8.1.1.1.4 - Example: Seatbelt Usage

In the year 2001 Youth Risk Behavior survey done by the U.S. Centers for Disease Control, 747 out of 1168 female 12th graders said they always use a seatbelt when driving. Let’s construct a 95% confidence interval for the proportion of 12th grade females in the population who always use a seatbelt when driving.

\(\widehat{p}=\frac{747}{1168}=.0640\)

First we need to check our assumptions that both \(np \geq 10\) and \(n(1-p) \geq 10\)

\(np=1168 \times 0.640 = 747\) and \(n(1-p)=1168 \times (1-0.640)=421\) Both are greater than 10 so this assumption has been met and we can use the standard normal approximation with this data.

Now we can compute the standard error.

\(SE=\sqrt{\frac{\hat{p} (1-\hat{p})}{n}}=\sqrt{\frac{0.640 (1-0.640)}{1168}}=0.014\)

The \(z^*\) multiplier for a 95% confidence interval is 1.960

Our 95% confidence for interval for \(\widehat{p}\) is \(0.640\pm 1.960(0.014)=0.640\pm0.028=[0.612, \;0.668]\)
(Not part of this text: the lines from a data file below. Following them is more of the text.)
-- ==== Sys2Proof/Laws/Stream.lean ====
section
/-!
SUPPORT. What the shared operations of the scalar stream can do: onIssue, scalarGo and scalarReg answer one of three
things (done, waiting, or a trap: illegal, or poison read), a trap one of two (the handler is entered, or the team ends), and
the machine words agree with bit vectors.
-/
namespace Sys2Proof.Machine

/-! ## Instructions at issue -/

theorem onIssue_eq {s : State} {is : Issue} {sh : Shuttle} {env : Env} (h : s.AtIssue is sh env)
    (f : Issue → Shuttle → Env → Dev → Dev) : onIssue s f = .next { s with dev := f is sh env s.dev } := by
  obtain ⟨h1, h2, h3⟩ := h
  simp [onIssue, h1, h2, h3]

/-- An instruction of a stream that answers a next state had something at issue, and changes the device only. -/
theorem onIssue_next {s t : State} {f : Issue → Shuttle → Env → Dev → Dev} (h : onIssue s f = .next t) :
    ∃ is sh env, s.AtIssue is sh env ∧ t = { s with dev := f is sh env s.dev } := by
  unfold onIssue at h
  split at h
  · cases h
  · next is h1 =>
    split at h
    · cases h
    · next sh h2 =>
      split at h
      · cases h
      · next env h3 =>
        cases h
        exact ⟨is, sh, env, ⟨h1, h2, h3⟩, rfl⟩

theorem RegCell.present_of_full {c : RegCell} (h : c.isFull = true) : c.present = true := by simp [RegCell.present, h]

theorem RegCell.not_bad_of_full {c : RegCell} (h : c.isFull = true) : c.isBad = false := by
  cases c <;> simp_all [RegCell.isFull, RegCell.isBad]

/-- A use whose registers are full, and whose destinations have no producer pending, waits for nothing and reads no poison. -/
theorem ScalarUse.ready_of_full {u : ScalarUse} {s : Shuttle} (hr : ∀ n ∈ u.reads, (s.sreg n).isFull = true)
    (hw : ∀ n ∈ u.writes, (s.sreg n).isPending = false) : u.ready s = true ∧ u.broken s = false := by
  refine ⟨?_, ?_⟩
  · simp only [ScalarUse.ready, Bool.and_eq_true, List.all_eq_true]
    exact ⟨fun n hn => RegCell.present_of_full (hr n hn), fun n hn => by simp [hw n hn]⟩
  · rw [ScalarUse.broken, List.any_eq_false]
    exact fun n hn => by simp [RegCell.not_bad_of_full (hr n hn)]

theorem scalarGo_done {u : ScalarUse} {is : Issue} {sh : Shuttle} {env : Env} {d done : Dev}
    (h : u.illegal env.nest.ns = none) (hr : u.ready sh = true) (hb : u.broken sh = false) :
    scalarGo u is sh env d done = done := by
  simp [scalarGo, h, hr, hb]

theorem scalarGo_waits {u : ScalarUse} {is : Issue} {sh : Shuttle} {env : Env} {d done : Dev}
    (h : u.illegal env.nest.ns = none) (hr : u.ready sh = false) : scalarGo u is sh env d done = d := by
  simp [scalarGo, h, hr]

theorem scalarGo_broken {u : ScalarUse} {is : Issue} {sh : Shuttle} {env : Env} {d done : Dev}
    (h : u.illegal env.nest.ns = none) (hr : u.ready sh = true) (hb : u.broken sh = true) :
    scalarGo u is sh env d done = d.scalarTrapOf is sh env 0x13 0 := by
  simp [scalarGo, h, hr, hb]

theorem scalarGo_illegal {u : ScalarUse} {is : Issue} {sh : Shuttle} {env : Env} {d done : Dev} {sub : Nat}
    (h : u.illegal env.nest.ns = some sub) : scalarGo u is sh env d done = d.scalarTrapOf is sh env 0x10 sub := by
  simp [scalarGo, h]

/-- A scalar instruction is illegal, waits, reads poison, or is done. -/
theorem scalarGo_cases (u : ScalarUse) (is : Issue) (sh : Shuttle) (env : Env) (d done : Dev) :
    (∃ sub, u.illegal env.nest.ns = some sub ∧ scalarGo u is sh env d done = d.scalarTrapOf is sh env 0x10 sub) ∨
      (u.illegal env.nest.ns = none ∧ u.ready sh = false ∧ scalarGo u is sh env d done = d) ∨
      (u.illegal env.nest.ns = none ∧ u.ready sh = true ∧ u.broken sh = true ∧
        scalarGo u is sh env d done = d.scalarTrapOf is sh env 0x13 0) ∨
      (u.illegal env.nest.ns = none ∧ u.ready sh = true ∧ u.broken sh = false ∧ scalarGo u is sh env d done = done) := by
  cases h : u.illegal env.nest.ns with
  | some sub => exact .inl ⟨sub, rfl, scalarGo_illegal h⟩
  | none =>
    cases hr : u.ready sh with
    | false => exact .inr (.inl ⟨rfl, rfl, scalarGo_waits h hr⟩)
    | true =>
      cases hb : u.broken sh with
      | true => exact .inr (.inr (.inl ⟨rfl, rfl, rfl, scalarGo_broken h hr hb⟩))
      | false => exact .inr (.inr (.inr ⟨rfl, rfl, rfl, scalarGo_done h hr hb⟩))

theorem scalarReg_done {s : State} {is : Issue} {sh : Shuttle} {env : Env} {u : ScalarUse} {f : Issue → Shuttle → Shuttle}
    (h : s.AtIssue is sh env) (hu : u.illegal env.nest.ns = none) (hr : u.ready sh = true) (hb : u.broken sh = false) :
    scalarReg u f s = .next (s.setShuttle (f is sh)) := by
  simp [scalarReg, onIssue_eq h, scalarGo_done hu hr hb, State.setShuttle]

theorem scalarReg_waits {s : State} {is : Issue} {sh : Shuttle} {env : Env} {u : ScalarUse} {f : Issue → Shuttle → Shuttle}
    (h : s.AtIssue is sh env) (hu : u.illegal env.nest.ns = none) (hr : u.ready sh = false) :
    scalarReg u f s = .next s := by
  simp [scalarReg, onIssue_eq h, scalarGo_waits hu hr]

/-! ## Traps -/

/-- A cause from 0x10 on ends the team. -/
theorem trap_terminating (d : Dev) (s : Shuttle) (has : Bool) (off : Nat) (t : TrapInfo) (susp : Suspended)
    (h : 5 < t.cause) : d.trap s has off t susp = d.terminate s 1 t.cause t.sub 0 (trapWords t (s.traps + 1)) [] 0 := by
  have h' : ¬ t.cause ≤ 5 := by omega
  simp [Dev.trap, h']

/-- A cause of the handler enters it, outside a handler. -/
theorem trap_enters (d : Dev) (s : Shuttle) (off : Nat) (t : TrapInfo) (susp : Suspended) (h : t.cause ≤ 5)
    (hh : s.handler = false) : d.trap s true off t susp = d.setShuttle (s.enterHandler t off susp) := by
  simp [Dev.trap, h, hh]

theorem Shuttle.sreg_putWords (s : Shuttle) (n : Nat) (ws : List Nat) (j : Nat) :
    (s.putWords n ws).sreg j = if n ≤ j ∧ j < n + ws.length then fullOf (ws.getD (j - n) 0) else s.sreg j := by
  induction ws generalizing s n with
  | nil => rw [if_neg (by simp only [List.length_nil]; omega)]; rfl
  | cons w ws ih =>
    rw [Shuttle.putWords, ih]
    simp only [Shuttle.sreg_setSreg, List.length_cons]
    by_cases h : j = n
    · subst h
      rw [if_neg (by omega), if_pos rfl, if_pos (by omega), Nat.sub_self]
      rfl
    · by_cases h2 : n + 1 ≤ j ∧ j < n + 1 + ws.length
      · have e : j - n = j - (n + 1) + 1 := by omega
        rw [if_pos h2, if_pos (by omega), e]
        rfl
      · rw [if_neg h2, if_neg h, if_neg (by omega)]

/-- Writing registers changes the scalar registers only. -/
theorem Shuttle.putWords_frame (s : Shuttle) (n : Nat) (ws : List Nat) : { s.putWords n ws with sregs := s.sregs } = s := by
  induction ws generalizing s n with
  | nil => rfl
  | cons w ws ih =>
    have h := ih (s.setSreg n (fullOf w)) (n + 1)
    rw [Shuttle.putWords]
    exact congrArg (fun z : Shuttle => { z with sregs := s.sregs }) h

/-- The trap record, and the registers below it, at the entry to a handler. -/
theorem Shuttle.sreg_enterHandler (s : Shuttle) (t : TrapInfo) (off : Nat) (susp : Suspended) (j : Nat) :
    (s.enterHandler t off susp).sreg j =
      if 1008 ≤ j ∧ j < 1024 then fullOf ((trapWords t (s.traps + 1)).getD (j - 1008) 0) else s.sreg j := by
  have hl : (trapWords t (s.traps + 1)).length = 16 := by simp [trapWords]
  have h := Shuttle.sreg_putWords (s.takeOver 1008 16) 1008 (trapWords t (s.traps + 1)) j
  rw [hl, Shuttle.takeOver_sreg] at h
  rw [← h]
  simp only [Shuttle.enterHandler, Shuttle.sreg]

theorem scalarTrapOf_illegal (d : Dev) (is : Issue) (sh : Shuttle) (env : Env) (sub : Nat) :
    d.scalarTrapOf is sh env 0x10 sub =
      d.terminate sh 1 0x10 sub 0 (trapWords (scalarTrap is sh 0x10 sub) (sh.traps + 1)) [] 0 := by
  unfold Dev.scalarTrapOf
  rw [trap_terminating _ _ _ _ _ _ (by simp [scalarTrap])]
  rfl

/-! ## Shuttles of the device -/

theorem find_putShuttle {l : List Shuttle} {id : Nat} {s s' : Shuttle} (h : l.find? (fun x => x.id == id) = some s)
    (hid : s'.id = s.id) : (putShuttle l s').find? (fun x => x.id == id) = some s' := by
  have hs : s.id = id := by simpa using List.find?_some h
  induction l with
  | nil => simp at h
  | cons x l ih =>
    by_cases hx : x.id = id
    · simp [putShuttle, hid, hs, hx]
    · rw [List.find?_cons_of_neg (by simpa using hx)] at h
      have hne : ¬ x.id = s'.id := by rw [hid, hs]; exact hx
      simp only [putShuttle, List.map_cons, beq_iff_eq, hne, if_false]
      rw [List.find?_cons_of_neg (by simpa using hx)]
      simpa [putShuttle] using ih h

/-- The shuttle put in its own place is found there. -/
theorem Dev.shuttle_setShuttle {d : Dev} {id : Nat} {s s' : Shuttle} (h : d.shuttle id = some s) (hid : s'.id = s.id) :
    (d.setShuttle s').shuttle id = some s' := find_putShuttle h hid

/-- Another shuttle is found as before. -/
theorem Dev.shuttle_setShuttle_other {d : Dev} {id : Nat} {s' : Shuttle} (h : s'.id ≠ id) :
    (d.setShuttle s').shuttle id = d.shuttle id := by
  unfold Dev.shuttle Dev.setShuttle putShuttle
  dsimp only
  induction d.shuttles with
  | nil => rfl
  | cons x l ih =>
    by_cases hx : x.id = id
    · simp [hx, Ne.symm h]
    · rw [List.find?_cons_of_neg (by simpa using hx), ← ih, List.map_cons]
      by_cases he : x.id = s'.id
      · rw [if_pos (by simpa using he), List.find?_cons_of_neg (by simpa using h)]
      · rw [if_neg (by simpa using he), List.find?_cons_of_neg (by simpa using hx)]

/-! ## Words -/

theorem sext_toNat (v : Word) : sext 32 v.toNat = v.toInt := by
  have h := v.isLt
  unfold sext
  rw [BitVec.toInt_eq_toNat_cond, Nat.mod_eq_of_lt h]
  dsimp only
  split <;> split <;> (try rfl) <;> omega

theorem fullOf_toNat (v : Word) : fullOf v.toNat = .full v := by simp [fullOf]

theorem ofNat_low (i : Int) : BitVec.ofNat 32 (low 32 i) = BitVec.ofInt 32 i := by
  apply BitVec.eq_of_toNat_eq
  simp [low, BitVec.toNat_ofInt]
  omega

end Sys2Proof.Machine
end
We are 95% confident that between 61.2% and 66.8% of all 12th grade females say that they always use a seatbelt when driving.

What if we wanted a 99% confidence interval?

Let’s think about how our interval will change. The 99% confidence interval will be wider than the 95% confidence interval. In order to increase are level of confidence, we will need to expand the interval.

In terms of computing the 99% confidence interval, we will use the same point estimate \(\widehat{p}\) and the same standard error. The multiplier will change though. From the plot below, we see that the \(z^*\) multiplier for a 99% confidence interval is 2.576. The standard error is still 0.14, it has not changed because neither \(n\) nor \(\hat{p}\) have changed.

Standard normal distribution showing the z multipliers for a 99% confidence interval

\(99\%\;C.I.:\;0.640\pm 2.576 (0.014)=0.0640\pm 0.036=[0.604, \; 0.676]\)

We are 99% confidence that between 60.4% and 67.6% of all 12th grade females say that they always use a seatbelt when driving.